**Required action:**
Starting from the line that contains "def execShflUp (p", output every remaining line of the records below exactly as it appears, that line and the last one included.

=== Section Start ===

def isZero : FVal → Bool
  | .fin _ m _ => m == 0
  | _ => false

/-- A finite value's significand at exponent `e0`, with its sign. -/
def sigAt (e0 : Int) (n : Bool) (m : Nat) (e : Int) : Int :=
  let k : Int := (m * 2 ^ (e - e0).toNat : Nat)
  if n then -k else k

/-- The exact sum (IEEE 754 specials, R89): the sign of an exact zero is that of round-to-nearest (R90, R93). -/
def addF (a b : FVal) : FVal :=
  match a, b with
  | .nan, _ => .nan
  | _, .nan => .nan
  | .inf x, .inf y => if x == y then .inf x else .nan
  | .inf x, .fin _ _ _ => .inf x
  | .fin _ _ _, .inf y => .inf y
  | .fin na ma ea, .fin nb mb eb =>
    if ma == 0 && mb == 0 then .fin (na && nb) 0 0
    else
      let e0 := min ea eb
      let t := sigAt e0 na ma ea + sigAt e0 nb mb eb
      if t == 0 then .fin false 0 0 else .fin (decide (t < 0)) t.natAbs e0

/-- The exact product; infinity times zero is NaN (R89). The sign of a zero product is the exclusive-or of the signs, also where a
factor is an MXINT8 zero, which has no sign of its own and counts as +0: R90 does not say when such a product is −0, the model's choice
(log 78). -/
def mulF (a b : FVal) : FVal :=
  match a, b with
  | .nan, _ => .nan
  | _, .nan => .nan
  | .inf x, .inf y => .inf (x != y)
  | .inf x, .fin y m _ => if m == 0 then .nan else .inf (x != y)
  | .fin x m _, .inf y => if m == 0 then .nan else .inf (x != y)
  | .fin x m e, .fin y m' e' => .fin (x != y) (m * m') (e + e')

def negF : FVal → FVal
  | .nan => .nan
  | .inf n => .inf (!n)
  | .fin n m e => .fin (!n) m e

def absF : FVal → FVal
  | .nan => .nan
  | .inf _ => .inf false
  | .fin _ m e => .fin false m e

/-- Multiplication by a power of two, exact. -/
def scaleF (k : Int) : FVal → FVal
  | .nan => .nan
  | .inf n => .inf n
  | .fin n m e => .fin n m (e + k)

/-- The exact sum of the products of one chunk (R88 to R90): NaN when an infinity of each sign occurs; an exact zero
is negative only if every product in it is -0. -/
def sumProducts (ps : List FVal) : FVal :=
  let s := ps.foldl addF (.fin true 0 0)
  match s with
  | .fin _ 0 _ => .fin (ps.all (fun p => isZero p && isNeg p)) 0 0
  | v => v

/-- Whether two finite or infinite values compare less (IEEE 754 ordered). -/
def ltF (a b : FVal) : Bool :=
  match a, b with
  | .nan, _ => false
  | _, .nan => false
  | .inf x, .inf y => x && !y
  | .inf x, .fin _ _ _ => x
  | .fin _ _ _, .inf y => !y
  | .fin na ma ea, .fin nb mb eb =>
    let e0 := min ea eb
    decide (sigAt e0 na ma ea < sigAt e0 nb mb eb)

def eqF (a b : FVal) : Bool :=
  match a, b with
  | .nan, _ => false
  | _, .nan => false
  | a, b => !ltF a b && !ltF b a

/-- The comparisons CMP of Table 08-6 in binary32 (R92): false with a NaN, but "not equal". -/
def cmpF (c : Nat) (a b : FVal) : Bool :=
  match c with
  | 0 => eqF a b
  | 1 => !eqF a b
  | 2 => ltF a b
  | 3 => ltF a b || eqF a b
  | 4 => ltF b a
  | _ => ltF b a || eqF a b

/-- minimumNumber and maximumNumber: -0 is less than +0, NaN only when both are NaN (Table 03-4). -/
def minF (a b : FVal) : FVal :=
  match a, b with
  | .nan, b => b
  | a, .nan => a
  | a, b => if ltF a b then a else if ltF b a then b else if isNeg a then a else b

def maxF (a b : FVal) : FVal :=
  match a, b with
  | .nan, b => b
  | a, .nan => a
  | a, b => if ltF a b then b else if ltF b a then a else if isNeg a then b else a
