def shflIdxFrom (_ b : Nat) : Option Nat := some (b % 32)
def shflUpFrom (l b : Nat) : Option Nat := if b ≤ l then some (l - b) else none
def shflDownFrom (l b : Nat) : Option Nat := some (l + b)
def shflXorFrom (l b : Nat) : Option Nat := some (l ^^^ (b % 32))

/-- SHFL IDX. -/
def execShflIdx (p : Place) (f : FmtG) (s : State) : Host.Outcome State Fault Refusal :=
  alu p shflForm f false (modeIs f 0) (shuffle shflIdxFrom) s

/-- SHFL UP. -/
def execShflUp (p : Place) (f : FmtG) (s : State) : Host.Outcome State Fault Refusal :=
  alu p shflForm f false (modeIs f 1) (shuffle shflUpFrom) s

/-- SHFL DOWN. -/
def execShflDown (p : Place) (f : FmtG) (s : State) : Host.Outcome State Fault Refusal :=
  alu p shflForm f false (modeIs f 2) (shuffle shflDownFrom) s

/-- SHFL XOR. -/
def execShflXor (p : Place) (f : FmtG) (s : State) : Host.Outcome State Fault Refusal :=
  alu p shflForm f false (modeIs f 3) (shuffle shflXorFrom) s

end Sys2Proof.Machine
end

=== Section End ===

**Response to this task:**
def execShflUp (p : Place) (f : FmtG) (s : State) : Host.Outcome State Fault Refusal :=
  alu p shflForm f false (modeIs f 1) (shuffle shflUpFrom) s

/-- SHFL DOWN. -/
def execShflDown (p : Place) (f : FmtG) (s : State) : Host.Outcome State Fault Refusal :=
  alu p shflForm f false (modeIs f 2) (shuffle shflDownFrom) s

/-- SHFL XOR. -/
def execShflXor (p : Place) (f : FmtG) (s : State) : Host.Outcome State Fault Refusal :=
  alu p shflForm f false (modeIs f 3) (shuffle shflXorFrom) s

end Sys2Proof.Machine
end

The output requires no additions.